Henri Yav Mulang : La première des priorités est la consolidation des acquis de la stabilité du cadre macroéconomique afin de créer un environnement favorable au développement des activités économiques. En effet, une inflation à des niveaux très bas avec un taux autour d’une moyenne annuelle de 1%, un taux de change stable avec une volatilité réduite à moins de 1%, ainsi qu’un taux de croissance économique en constante progression avoisinant 8% l’an, sont des éléments qui rassurent les investisseurs et rendent l’économie attractive.
La deuxième priorité est, sans conteste, la mobilisation des ressources financières pour que l’Etat puisse disposer des moyens de sa politique. A ce sujet, il s’agitde faire en sorte que les régies financières mettent en placedes outils et des instruments qui leur permettent de collecter les impôts, taxes et redevances dus à l’Etat, sans pour autant soumettre les assujettis à des tracasseries qui «plombent» le climat des affaires.
C’est dans ce cadre que des réformes sont nécessaires pour renforcer l’administration fiscale afin qu’elle arrive à exploiter au maximum le potentiel fiscal du Pays.

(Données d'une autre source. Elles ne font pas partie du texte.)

-- ==== Sys2Proof/Tests/Slice0.lean ====
section
/-!
SUPPORT. Tests/Slice0.lean: an ill-formed command for each check of WellFormed, a few worked cases of the spec, and for every statement that
has hypotheses a theorem that shows states and operands that meet them, clause by clause.
-/
namespace Sys2Proof.Tests
open Sys2Proof Sys2Proof.Machine

/-- Domains 1 to 19, the islands of channels 0 to 3 and the field domains are ON. -/
def doms : Tab Dom := (List.range' 1 23 ++ List.range' 84 4 ++ List.range' 148 12).map fun d => (d, { st := .on, target := true })

/-- A working machine: domains ON, the sheet good, the link up with both functions answering, a presence window open. -/
def W : State :=
  { State.reset with
    sheet := {}
    doms := doms
    tk := { now := 1000000, clk := 1000000, run := 1000000, beaconAt := 999424, epochAt := 1000000 }
    hl := { cxl := true, link := .up, speed := 3, width := 4,
            fns := [(0, { memEn := true, bme := true, msixEn := true, ready := true }), (1, { memEn := true, ready := true })] } }

/-- W with a presence window open and the calibration jumper fitted. -/
def Wp : State := { W with pres := { window := some 0, calen := some true } }

/-- Wp with the seal open: every condition of a PS guard holds. -/
def Wps : State := { W with pres := { window := some 0, calen := some true, sealOpen := some true } }

/-- W with LD 0 and LD 1 mapped to the archive at 256 MiB; LD 0 holds extent 0 for writing and has an active session. -/
def Wl : State :=
  { W with
    hl := { W.hl with lds := [(0, { committed := true, base := 0x10000000 }), (1, { committed := true, base := 0x10000000 })] }
    ar := { trained := true, ext := [(0, { st := .free, held := some (0, true) })], lease := [(0, { st := .active })], mem := [(5, 9)] } }

/-- W with channel 0 as given. -/
def Wc (c : Chan) : State := { W with chs := [(0, c)] }

/-- W with the field die powered, the link READY and the field die as given. -/
def Wf (f : FieldDie) : State := { W with ez := { link := .ready, field := { f with powered := true } } }

/-- Wf with valve driver 0 as given. -/
def Wv (v : Valve) : State := Wf { pushed := true, valves := [(0, v)] }

/-- Driver 0 runs a program whose only word is `w`. -/
def Ww (w : Word) : State := Wv { running := true, run := true, prog := [(0, w)], nextAt := 1000000 }

/-- W with switch 0 as given. -/
def Wsw (x : Switch) : State := Wf { pushed := true, swConfig := 1, sw := 1, switches := [(0, x)] }

/-- W with bus 0 as given. -/
def Wb (c : CanBus) : State := { W with cn := [(0, c)] }

/-- W with encoder 0 as given. -/
def We (e : Encoder) : State := { W with en := { en := [(0, e)] } }

/-- W with measurement island 0 as given. -/
def Wm (m : Meas) : State := { W with mis := [(0, m)] }

/-- W with the node as given and port 0 and 1 UP. -/
def Wj (j : Jl) : State := { W with jl := { j with port := [(0, { st := .up, pll := true }), (1, { st := .up, pll := true })] } }

/-- W with the registers as given. -/
def Wr (l : List (Nat × Word)) (s : State) : State := { s with regs := { s.regs with val := l } }

/-- W with domain `d` as given. -/
def Wd (d : Nat) (x : Dom) : State := { W with doms := doms.put d x }

/-- A descriptor of opcode `op` for `target`, with the fields given as (offset, value). -/
def dsc (op target : Nat) (l : List (Nat × Nat)) : List Byte :=
  bytesOf 64 (op + target * 2 ^ 32 + (l.map fun e => e.2 * 2 ^ (8 * e.1)).foldl (· + ·) 0)

/-- `s` with descriptor `d` at the head of ring 0, whose turn it is. -/
def Wh (d : List Byte) (s : State) : State :=
  { s with rg := { s.rg with ring := [(0, { running := true, fetched := [(0, d)] })] } }

/-- `s` with descriptor `d` in execution on ring 0. -/
def Wx (d : List Byte) (g : Stage) (s : State) : State :=
  { s with rg := { s.rg with ring := [(0, { running := true, exec := some { d, count := 0, stage := g } })] } }

/-- The machine parked, with the safelight as given. -/
def Wk (l : Safelight) : State := { State.reset with power := .parked, doms := [], sheet := {}, sl := l }

/-- The definition of the register at `off`. -/
def regOf (off : Nat) : RegDef := ((findReg .xf6408 off).map (·.2.2)).getD ⟨"", 0, .ro, .any, .imm, 0, []⟩

/-- A record, and its granule. -/
def rec1 : Rec := { kind := 1, src := 0 }
def gran (path : List Nat) : Granule := { r := rec1, origin := 0, path }

/-- A downlink frame, and an uplink frame. -/
def down (commit safeNow : Bool) : DownFrame :=
  { seq := 1, sw := 3, vd := 0, ack := 0, addr := 1, data := 5, commit, safeNow, first := true }
def up1 : UpFrame := { seq := 7, inp := 3, ack := 0, addr := 2, data := 9, flags := 1, swOn := 1, at_ := 1000000, cause := 2 }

La troisième priorité concerne la poursuite des réformes des finances publiques.

Vous avez des exemples ?
Bien sûr ! C’est le cas notamment de la réforme de la TVA, mise en place il y a un peu plus de trois ans, qui constitue l’une de grandes initiatives en vue d’une plus grande mobilisation des recettes publiques. Son rendement est actuellement très en deçà de ce qui en était attendu. En effet, alors qu’une année après son entrée en vigueur, le rendement de cet impôt à la consommation était de 4% du PIB, à fin 2014 il n’était plus que de 2,5%.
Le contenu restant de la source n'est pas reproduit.